Stored items
theorem execLockstepMismatch_first (hm : (s.die d).mismatches = []) (hf : (s.die d).failed = false)
    (hb : 2 ≤ s.bootStep) : execLockstepMismatch d s =
      .next (s.modDie d fun x => { x with frozen := true, mismatches := [s.now] }) := by
  have hms : s.mismatchesNow d = [s.now] := by rw [State.mismatchesNow, hm, List.filter_nil]
  rw [execLockstepMismatch_freezes hf hb, hms]
  rfl

theorem execLockstepMismatch_third {t₁ t₂ : Nat} (hm : (s.die d).mismatches = [t₁, t₂])
    (h₁ : s.now < t₁ + 1000000000) (h₂ : s.now < t₂ + 1000000000) (hf : (s.die d).failed = false)
    (hb : 2 ≤ s.bootStep) : execLockstepMismatch d s =
      .next ((s.modDie d fun x =>
        { x with frozen := true, mismatches := [s.now, t₁, t₂] }).cpFail d) := by
  have hms : s.mismatchesNow d = [s.now, t₁, t₂] := by simp [State.mismatchesNow, hm, h₁, h₂]
  rw [execLockstepMismatch_freezes hf hb, hms]
  rfl

theorem execCpResume_resumes (hz : (s.die d).frozen = true) (hf : (s.die d).failed = false)
    (ho : ∀ p, ((s.die d).paddock p).owed = false) : execCpResume d s =
      .next ((s.modDie d fun x => { x with frozen := false, rcnt := min 255 (x.rcnt + 1) }).contain
        (Containment.plain 5)) := by
  have ho (p : Nat) : (((s.modDie d fun x =>
      { x with frozen := false, rcnt := min 255 (x.rcnt + 1) }).die d).paddock p).owed = false := by
    rw [State.die_modDie]
    exact ho p
  simp only [execCpResume, hz, hf, Bool.not_true, Bool.or_self, Bool.false_eq_true, ↓reduceIte]
  rw [List.foldl_fixed' fun p => if_neg (by rw [ho]; exact Bool.false_ne_true)]

theorem execIncarnationSweep_counts {ctx v n : Nat} (h : s.sweeps.get? (ctx * 256 + v) = some n) :
    execIncarnationSweep ctx v s = .next { s with
      sweeps := s.sweeps.upd (ctx * 256 + v) (if s.tagged ctx v = 0 then n + 1 else 0) } := by
  simp only [execIncarnationSweep, sweepIdx, h]

end

theorem says_containmentSteps : Says.ContainmentSteps := by
  intro s d p q a v pk u
  refine ⟨?illegal, ?legal, ?unkillable, ?kills, ?inside, ?lifts, ?pending, ?poison, ?counted, ?raises,
    ?unlocks, ?crosses, ?spare, ?first, ?third, ?fails, ?resumes, ?sweep⟩
  case illegal => exact fun ⟨hc, hl⟩ => execPaddockDefine_illegal hc hl
  case legal => exact execPaddockDefine_legal
  case unkillable => exact execPaddockKill_unkillable
  case kills => exact execPaddockKill_kills
  case inside => exact fun c => State.ctx_mem_contextsIn
  case lifts => exact execPaddockUnfence_lifts
  case pending => exact execPaddockUnfence_pending
  case poison =>
    exact fun e he => ⟨_, execUncorrectableError_poisons he, rfl, mem_poison_add s.poison e⟩
  case counted => exact execCorrectedError_undervolted
  case raises => exact execUndervoltStepUp_raises
  case unlocks => exact execUvctlLockClear_clears
  case crosses =>
    intro hb hv hn
    obtain ⟨t, ht, hr⟩ := execCorrectedError_crosses hb hv hn
    exact ⟨t, _, ht, hr, Spare.dieOf_spareFor ..⟩
  case spare =>
    rintro r rfl hb hz hf c k left
    have hleft : left ↔ (s.bindBegun r).spareLeft r := by cases r <;> exact Iff.rfl
    refine ⟨execSpareBind_waits hb hz hf, fun hn => ⟨fun hl => ?binds, fun hl => ?retires⟩, ?_⟩
    case binds => exact ⟨execSpareBind_binds hb hz hf hn (hleft.1 hl), State.mem_sparesUsed_useSpare ..⟩
    case retires => exact execSpareBind_retires hb hz hf hn (hl ∘ hleft.2)
    cases r with
    | tile d t => exact ⟨State.tile_retire_tile .., State.pcol_useSpare_tile ..⟩
    | l2Way d x => exact State.mem_deadWays_retire ..
    | channel d x => exact State.mem_retired_retire ..
    | row d x b => exact State.mem_deadRows_retire ..
  case first => exact execLockstepMismatch_first
  case third => exact fun t₁ t₂ => execLockstepMismatch_third
  case fails => exact State.failed_cpFail
  case resumes => exact execCpResume_resumes
  case sweep => exact fun n => execIncarnationSweep_counts
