-- ==== Sys2Proof/Machine/Regs.lean ====
section
/-! DEFINITION. The one way to read and write registers: scalar registers and pairs, lane registers, masks and their
summaries, the special bit fields of the trap registers, and the streams, teams and cores that hold them
(spec/02 R23, R27, R30; spec/03 R62, R73; spec/04 R86–R94; spec/05 R101). -/

namespace Sys2Proof.Machine

/-! ## Scalar registers -/

/-- A scalar register: s0 reads as zero and clear (04 R87). -/
def Scalar.reg (sc : Scalar) (i : BitVec 6) : PWord :=
  if i = 0 then PWord.zero else sc.regs.get ⟨i.toNat, i.isLt⟩

/-- A write to a scalar register: a write to s0 is discarded (04 R87). -/
def Scalar.setReg (sc : Scalar) (i : BitVec 6) (w : PWord) : Scalar :=
  if i = 0 then sc else { sc with regs := sc.regs.set i.toNat w i.isLt }

/-- An even register and the next, low word first; s0 as a pair reads as zero (03 R62, 05 R101). -/
def Scalar.pair (sc : Scalar) (i : BitVec 6) : PPair :=
  if i = 0 then PPair.zero else ⟨sc.reg i, sc.reg (i + 1)⟩

/-- A write to a pair: a write to the pair of s0 leaves s1 as it is (05 R101). -/
def Scalar.setPair (sc : Scalar) (i : BitVec 6) (p : PPair) : Scalar :=
  if i = 0 then sc else (sc.setReg i p.lo).setReg (i + 1) p.hi

/-- An address base: an even register names a pair, an odd one is zero-extended (05 R101). -/
def Scalar.base64 (sc : Scalar) (i : BitVec 6) : PPair :=
  if even i then sc.pair i else ⟨sc.reg i, PWord.zero⟩

def Scalar.handle (sc : Scalar) (h : BitVec 4) : Handle := sc.handles.get ⟨h.toNat, h.isLt⟩

def Scalar.setHandle (sc : Scalar) (h : BitVec 4) (x : Handle) : Scalar :=
  { sc with handles := sc.handles.set h.toNat x h.isLt }

/-- TSTAT.SUP (04 R94). -/
def Scalar.sup (sc : Scalar) : Bool := sc.tstat.getLsbD 0

/-- TSTAT with its bits LANE, EVPEND and SUP (04 R94). -/
def tstatWord (lane evpend sup : Bool) : Word := 0#29 ++ BitVec.ofBool lane ++ BitVec.ofBool evpend ++ BitVec.ofBool sup

/-- TSTAT.LANE and TSTAT.EVPEND (04 R94). -/
def Scalar.laneBit (sc : Scalar) : Bool := sc.tstat.getLsbD 2
def Scalar.evpend (sc : Scalar) : Bool := sc.tstat.getLsbD 1

/-- TDETAIL from its fields (04 R93). -/
def tdetailWord (runLeft acc tcode sub : Nat) (inChain : Bool) (chpos : Nat) : Word :=
  BitVec.ofNat 9 runLeft ++ BitVec.ofNat 2 acc ++ BitVec.ofNat 6 tcode ++ BitVec.ofNat 7 sub ++ 0#3
    ++ BitVec.ofBool inChain ++ BitVec.ofNat 4 chpos

/-- TDETAIL.RUNLEFT (04 R93). -/
def Scalar.runLeftField (sc : Scalar) : Nat := (sc.tdetail.extractLsb' 23 9).toNat

/-! ## FMT -/

/-- FMT may hold this value (04 R89): reserved bits zero, a rounding mode of the table, and matrix codes that
08 R184 defines; BFMT code 6 needs the INT3 feature (12 R262). -/
def fmtLegal (int3 : Bool) (w : Word) : Bool :=
  w.extractLsb' 24 8 == 0 && !w.getLsbD 7 && (w.extractLsb' 0 3).toNat ≤ 4
    && (w.extractLsb' 8 4).toNat ≤ 3 && (w.extractLsb' 12 4).toNat ≤ (if int3 then 6 else 5)
    && w.extractLsb' 16 4 == 0 && w.extractLsb' 20 4 == 0

/-- A feature that the driver accepted: bit b of FWACC0 (12 R262). -/
def State.feature (s : State) (b : Nat) : Bool := (s.fwacc.get 0).getLsbD b

/-- An instruction is one of the module's accepted features; MMAS needs the matrix arrays too (12 R262). -/
def State.offered (s : State) (i : Instr) : Bool :=
  (featureOf i).all s.feature &&
    match i with
    | .mmas _ _ _ _ _ _ _ _ => s.feature 1
    | _ => true

/-! ## Masks -/

/-- The lanes below 32·n (02 R22). -/
def lanesBelow (n : Nat) : Mask := BitVec.ofNat 1024 (2 ^ n - 1)

/-- The mask of a list of lanes. -/
def maskOf (l : List Nat) : Mask := l.foldl (fun m j => m ||| (1#1024 <<< j)) 0

/-- The lanes of a mask below a bound, ascending (02 R23). -/
def lanesIn (m : Mask) (n : Nat) : List Nat := (List.range n).filter m.getLsbD

/-- Mask word w: lanes 32w to 32w + 31 (02 R23). -/
def maskWord (m : Mask) (w : Nat) : Word := m.extractLsb' (32 * w) 32

/-- The mask with one word replaced. -/
def setMaskWord (m : Mask) (w : Nat) (x : Word) : Mask :=
  (m &&& ~~~(((0xFFFFFFFF#32).setWidth 1024) <<< (32 * w))) ||| ((x.setWidth 1024) <<< (32 * w))

/-- The summary word: bit w is the OR of mask word w (02 R27). -/
def summary (m : Mask) : Word :=
  (List.range 32).foldl (fun x w => if maskWord m w = 0 then x else x ||| (1#32 <<< w)) 0

/-! ## Teams -/

def State.team? (s : State) (t : TeamId) : Option Team := s.teams.find? (fun x => x.id = t)

/-- The state with one team replaced. -/
def State.setTeam (s : State) (t : Team) : State :=
  { s with teams := replaceFirst (fun x => x.id = t.id) (fun _ => t) s.teams }

def State.mapTeam (s : State) (t : TeamId) (f : Team → Team) : State :=
  { s with teams := replaceFirst (fun x => x.id = t) f s.teams }

/-- The core that a team is on, or was on when it was saved. -/
def Team.seat (t : Team) : Option Nat :=
  match t.place with
  | some p => some p.core
  | none => t.savedOn

/-- The number of lanes, 32·n (02 R22). -/
def Team.lanes (t : Team) : Nat := 32 * t.nw

/-- The lanes of the team (04 R87). -/
def Team.full (t : Team) : Mask := lanesBelow t.lanes

/-- The occupied lanes: not in kv (02 R20, 05 R115). -/
def Team.occ (t : Team) : Mask := t.full &&& ~~~t.kv

/-- A mask register; bits of lanes at or above the team size read as zero (04 R87). -/
def Team.k (t : Team) (i : BitVec 4) : Mask := t.masks.get ⟨i.toNat, i.isLt⟩ &&& t.full

/-- A write of a whole mask register (04 R87). -/
def Team.setK (t : Team) (i : BitVec 4) (m : Mask) : Team :=
  { t with masks := t.masks.set i.toNat (m &&& t.full) i.isLt }

/-- A word of a lane register: register r of lane j (04 R86). -/
def Team.v (t : Team) (r j : Nat) : PWord := smGet PWord.zero t.vregs (1024 * r + j)

def Team.setV (t : Team) (r j : Nat) (w : PWord) : Team :=
  { t with vregs := smSet PWord.zero t.vregs (1024 * r + j) w }

/-- A pair of lane registers, the even member low (03 R69). -/
def Team.vPair (t : Team) (r j : Nat) : PPair := ⟨t.v r j, t.v (r + 1) j⟩

def Team.setVPair (t : Team) (r j : Nat) (p : PPair) : Team := (t.setV r j p.lo).setV (r + 1) j p.hi

/-- Latch l of lane j (03 R73). -/
def Team.latch (t : Team) (l j : Nat) : PPair := smGet PPair.zero t.latches (4 * j + l)

/-- A result pushed into the latches of lane j (03 R73). -/
def Team.pushLatch (t : Team) (j : Nat) (p : PPair) : Team :=
  let l := smSet PPair.zero t.latches (4 * j + 3) (t.latch 2 j)
  let l := smSet PPair.zero l (4 * j + 2) (t.latch 1 j)
  let l := smSet PPair.zero l (4 * j + 1) (t.latch 0 j)
  { t with latches := smSet PPair.zero l (4 * j) p }

/-- The gang of a team: its ASID and gang id (02 R37). -/
def Team.gang (t : Team) : GangId := ⟨t.id.asid, t.gid⟩

/-! ## Matrix groups -/

def State.group? (s : State) (cl : Nat) : Option Group := s.groups.find? (fun g => g.cl = cl)

def State.mapGroup (s : State) (cl : Nat) (f : Group → Group) : State :=
  { s with groups := replaceFirst (fun g => g.cl = cl) f s.groups }

/-- The die of a matrix group, and the cluster that its array cores are in or left. -/
def Group.die (g : Group) : Nat := ((g.arrays.map (·.core)).headD 0) % 216 / 36

def Group.array? (g : Group) (ix : Nat) : Option ArrayState := g.arrays[ix]?

def Group.mapArray (g : Group) (ix : Nat) (f : ArrayState → ArrayState) : Group :=
  { g with arrays := g.arrays.modify ix f }

/-! ## Streams -/

/-- The registers of a live stream. -/
def State.scalar? (s : State) : StreamId → Option Scalar
  | .team t => (s.team? t).map (·.sc)
  | .ctrl cl => (s.group? cl).map (·.sc)

/-- The state with a stream's registers changed. -/
def State.mapScalar (s : State) (st : StreamId) (f : Scalar → Scalar) : State :=
  match st with
  | .team t => s.mapTeam t (fun x => { x with sc := f x.sc })
  | .ctrl cl => s.mapGroup cl (fun g => { g with sc := f g.sc })

/-- The wait is that of a lane instruction, which leaves the scalar stream to go on (02 R53, 05 R105). -/
def Wait.isLane : Wait → Bool
  | .phase => true
  | .chainPhase => true
  | .xswap => true
  | .hwait _ => false
  | .command _ => false
  | .barWait _ => false
  | .refillW => false
  | .sleep _ => false
  | .spawn => false
  | .reclass _ => false
  | .version _ _ => false
  | .cxl _ => false
  | .matrixQueue => false
  | .inval _ => false
  | .declass _ => false

/-- The wait of an access that is stalled on a gang's tag (11 R253). -/
def Wait.isVersion : Wait → Bool
  | .version _ _ => true
  | .phase => false
  | .chainPhase => false
  | .xswap => false
  | .hwait _ => false
  | .command _ => false
  | .barWait _ => false
  | .refillW => false
  | .sleep _ => false
  | .spawn => false
  | .reclass _ => false
  | .cxl _ => false
  | .matrixQueue => false
  | .inval _ => false
  | .declass _ => false

/-- A stream waits for an event of another agent (02 R52). -/
def State.block (s : State) (st : StreamId) (w : Wait) : State :=
  s.mapScalar st (fun sc => { sc with wait := some w })

def State.unblock (s : State) (st : StreamId) : State :=
  s.mapScalar st (fun sc => { sc with wait := none })

/-- The access is stalled on a gang's tag (11 R253). Such a one has performed no event, and it can be withdrawn unless what issued beside it
reached further than its stream (16 R358). -/
def Access.stalled (a : Access) : Bool := a.wait.any Wait.isVersion
def Access.withdrawable (a : Access) : Bool := a.stalled && !a.begun && a.beside != .other

/-- The access is overlapped: its classes have been taken, and nothing has made it ordered (09 R215). -/
def Access.overlaps (a : Access) : Bool := a.classed && !a.ordered

/-- The outstanding accesses of a stream, the oldest first (09 R216). -/
def Scalar.accs (sc : Scalar) : List Access := sc.older ++ sc.acc.toList

/-- One of them: the latest, or one of those before it. -/
def Scalar.accAt (sc : Scalar) : Option Nat → Option Access
  | none => sc.acc
  | some k => sc.older[k]?

/-- The same access with its progress. -/
def Scalar.setAcc (sc : Scalar) (k : Option Nat) (a : Access) : Scalar :=
  match k with
  | none => { sc with acc := some a }
  | some k => { sc with older := sc.older.set k a }

/-- The access is complete. -/
def Scalar.endAcc (sc : Scalar) : Option Nat → Scalar
  | none => { sc with acc := none }
  | some k => { sc with older := sc.older.eraseIdx k }

/-- An access issues, and stands behind those that are outstanding. -/
def Scalar.newAcc (sc : Scalar) (a : Access) : Scalar := { sc with acc := some a, older := sc.accs }

def Scalar.mapAccs (f : Access → Access) (sc : Scalar) : Scalar := { sc with acc := sc.acc.map f, older := sc.older.map f }

/-- A control core that waited for its queues goes on. -/
def wakeQueue (sc : Scalar) : Scalar := if sc.wait = some .matrixQueue then { sc with wait := none } else sc

/-! ## Launches, queues, cores -/

def State.launch? (s : State) (l : Nat) : Option Launch := s.launches.find? (fun x => x.id = l)

def State.mapLaunch (s : State) (l : Nat) (f : Launch → Launch) : State :=
  { s with launches := replaceFirst (fun x => x.id = l) f s.launches }

def State.queue? (s : State) (q : Nat) : Option Queue := s.queues.find? (fun x => x.num = q)

def State.mapQueue (s : State) (q : Nat) (f : Queue → Queue) : State :=
  { s with queues := replaceFirst (fun x => x.num = q) f s.queues }

def State.core (s : State) (c : Nat) : CoreState := smGet CoreState.reset s.cores c

def State.mapCore (s : State) (c : Nat) (f : CoreState → CoreState) : State :=
  { s with cores := smSet CoreState.reset s.cores c (f (s.core c)) }

/-- The launch that a stream runs for. -/
def State.launchOf (s : State) : StreamId → Option Launch
  | .team t => (s.team? t).bind (fun x => s.launch? x.launch)
  | .ctrl cl => (s.group? cl).bind (fun g => s.launch? g.launch)

/-- The entry of a team in its launch. -/
def State.entryOf (s : State) (x : Team) : Option Entry := (s.launch? x.launch).bind (fun l => l.entries[x.entry]?)

def State.gang? (s : State) (g : GangId) : Option Gang := s.gangs.find? (fun x => x.id = g)

def State.mapGang (s : State) (g : GangId) (f : Gang → Gang) : State :=
  { s with gangs := replaceFirst (fun x => x.id = g) f s.gangs }

def State.op? (s : State) (o : OpId) : Option EngineOp := s.ops.find? (fun x => x.id = o)

def State.mapOp (s : State) (o : OpId) (f : EngineOp → EngineOp) : State :=
  { s with ops := replaceFirst (fun x => x.id = o) f s.ops }

def State.shard? (s : State) (l bin die : Nat) : Option Shard :=
  s.shards.find? (fun x => x.launch = l && x.bin = bin && x.die = die)

def State.mapShard (s : State) (l bin die : Nat) (f : Shard → Shard) : State :=
  { s with shards := replaceFirst (fun x => x.launch = l && x.bin = bin && x.die = die) f s.shards }

def Launch.bin? (l : Launch) (b : Nat) : Option Bin := l.bins[b]?

def Launch.mapBin (l : Launch) (b : Nat) (f : Bin → Bin) : Launch := { l with bins := l.bins.modify b f }

/-! ## Counters -/

/-- A programmable counter's event code, filter and slot (17 R373). -/
def pselEvent (w : Word) : Nat := (w.extractLsb' 0 8).toNat
def pselFilt (w : Word) : Bool := w.getLsbD 24
def pselSlot (w : Word) : Nat := (w.extractLsb' 20 4).toNat

/-- n occurrences of an event on a core, of the team in a slot (17 R373). -/
def State.count (s : State) (core : Nat) (slot : Option Nat) (event n : Nat) : State :=
  s.mapCore core (fun c =>
    { c with pmc := Vector.ofFn (fun i =>
        let w := c.psel.get i
        if pselEvent w = event ∧ event ≠ 0 ∧ (!pselFilt w || slot = some (pselSlot w))
        then c.pmc.get i + BitVec.ofNat 64 n else c.pmc.get i) })

end Sys2Proof.Machine
end

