/-- A team at its start with the records it took, by lane (02 R46). Its identity and place are kept. -/
def Team.started (t : Team) (l : Launch) (e : Entry) (recs : List (Nat × Rec)) : Team :=
  { t with
    sc := l.startScalar e recs.length
    vregs := startVregs recs
    masks := (Vector.replicate 16 0).set 0 (maskOf (recs.map (·.1)))
    kv := lanesBelow (32 * t.nw) &&& ~~~(maskOf (recs.map (·.1)))
    latches := []
    seq := 0
    tlpc := 0
    tlane := 0
    tk0 := 0
    lanePc := e.lentry
    runLeft := 0
    chainPos := 0
    chainStart := 0
    pushes := 0
    chainReads := none
    chainLog := []
    begun := []
    pendTrap := none
    eventVersion := none
    eventDirty := false
    refillRecs := []
    anew := false
    instrs := 0
    xarr := none }

/-! ## Leaving a core -/

/-- A PRIV granule of a core returns to UNCL when no team is left there of a context that uses it: of one whose tables map it, or that has a
translation of it in the cluster's TLB still (09 R218; DEDUCED, notes/assumptions/22). -/
def State.releasePriv (s : State) (core : Nat) : State :=
  let asids := (s.teamsOn core).map (·.id.asid)
  let uses := fun (g : Nat) => s.tlb.any (fun e => e.owner = .cluster (coreCluster core)
    && e.into g && e.asid ∈ asids) || asids.any (fun a => (s.leaves a).any (fun f => f.maps g))
  let left := fun (x : Nat × GClass) =>
    match x.2 with
    | .priv c _ => c = core && !uses x.1
    | _ => false
  let gone := (s.classes.filter left).map (·.1)
  gone.foldl (fun s g => s.dropCopies g) { s with classes := s.classes.filter (fun x => !left x) }

/-- A team leaves the machine: its slot and registers are freed and it leaves its barrier instances
(02 R47, 17 R366). -/
def State.removeTeam (s : State) (t : TeamId) : State :=
  let core := s.coreOf (.team t)
  let s := s.leaveBarriers t
  let s := { s with teams := s.teams.filter (fun x => x.id ≠ t) }
  match core with
  | some c => s.releasePriv c
  | none => s

/-- The matrix group that a team is a member of: one of its launch, with its core among the array cores (08 R177). -/
def State.groupOfTeam (s : State) (t : Team) : Option Group :=
  s.groups.find? (fun g => g.launch = t.launch && t.seat.any (fun c => g.arrays.any (fun a => a.core = c)))

/-- A retired team is remembered while its gang may still be killed and relaunched, with its seat in its matrix group (11 R256). -/
def State.remember (s : State) (x : Team) : State :=
  let seat := (s.groupOfTeam x).bind (fun _ => x.seat)
  if s.versions x.gang then s.mapGang x.gang (fun g => { g with past := g.past ++ [{ x with place := none, savedOn := seat }] }) else s

/-- A team retires (02 R47): its leaf controller reports it, and its operations that have ended join (R49). DESIGN CHOICE: notes/assumptions/44. -/
def State.retireTeam (s : State) (t : TeamId) : State :=
  let s := match s.team? t with
    | some x => s.remember x
    | none => s
  let s := match s.team? t, s.clusterOf (.team t) with
    | some x, some cl => s.sendUp cl (.done x.launch)
    | _, _ => s
  let s := s.removeTeam t
  let ended := s.ops.filter (fun o => o.id.team = t && o.st ≠ .running)
  (ended.foldl (fun s o => s.joinOp o.id) s).settleGangs

/-! ## Gang ids -/

/-- The next gang id: the next value of the counter that no live gang holds (02 R37). -/
def nextGid (used : List Word) : Nat → Word → Word
  | 0, g => g
  | n + 1, g => if g ∈ used then nextGid used n (g + 1) else g

def State.newGid (s : State) : Word × State :=
  let used := s.gangs.map (·.id.gid)
  let g := nextGid used used.length s.gangSeq
  (g, { s with gangSeq := g + 1 })

/-! ## Killing -/

/-- The teams of a matrix group: teams of its launch on its array cores, with those that have retired from there while their gangs can still
be killed (08 R177). -/
def State.groupTeams (s : State) (x : Group) : List Team :=
  (s.teams ++ s.gangs.flatMap (·.past)).filter (fun t => t.launch = x.launch && t.seat.any (fun c => x.arrays.any (fun a => a.core = c)))

/-- The matrix groups that a gang has a team in, and the gangs of a matrix group. -/
def State.groupsOf (s : State) (g : GangId) : List Group := s.groups.filter (fun x => (s.groupTeams x).any (fun t => t.gang = g))

def State.gangsOfGroup (s : State) (x : Group) : List GangId := (s.groupTeams x).map (·.gang)

/-- A gang whose kill fails its launch, and the FAILCODE: an uncontained error, a hardened gang, an unprotected gang,
or a fourth kill (11 R256, 12 R279). -/
def Gang.failcode (g : Gang) (uncontained : Bool) : Option Nat :=
  if g.hardened then some (if uncontained then 4 else 2)
  else if !g.prot then some (if uncontained then 4 else 1)
  else if 3 ≤ g.kills then some (if uncontained then 4 else 3)
  else none

/-- A kill set under construction: the killed gangs, the failing launches with their FAILCODEs, and the gangs of those launches,
which stop without a kill of their own (11 R256, 12 R279). -/
structure KillSet where
  gangs : List GangId
  fails : List (Nat × Nat)
  stopped : List GangId
  deriving DecidableEq, Repr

Aim of the exercise: Please transcribe the records exactly from their first line through the line holding "(h₁ : s.now", and leave out all others.

Task solution:
theorem execLockstepMismatch_first (hm : (s.die d).mismatches = []) (hf : (s.die d).failed = false)
    (hb : 2 ≤ s.bootStep) : execLockstepMismatch d s =
      .next (s.modDie d fun x => { x with frozen := true, mismatches := [s.now] }) := by
  have hms : s.mismatchesNow d = [s.now] := by rw [State.mismatchesNow, hm, List.filter_nil]
  rw [execLockstepMismatch_freezes hf hb, hms]
  rfl

theorem execLockstepMismatch_third {t₁ t₂ : Nat} (hm : (s.die d).mismatches = [t₁, t₂])
    (h₁ : s.now < t₁ + 1000000000) (h₂ : s.now < t₂ + 1000000000) (hf : (s.die d).failed = false)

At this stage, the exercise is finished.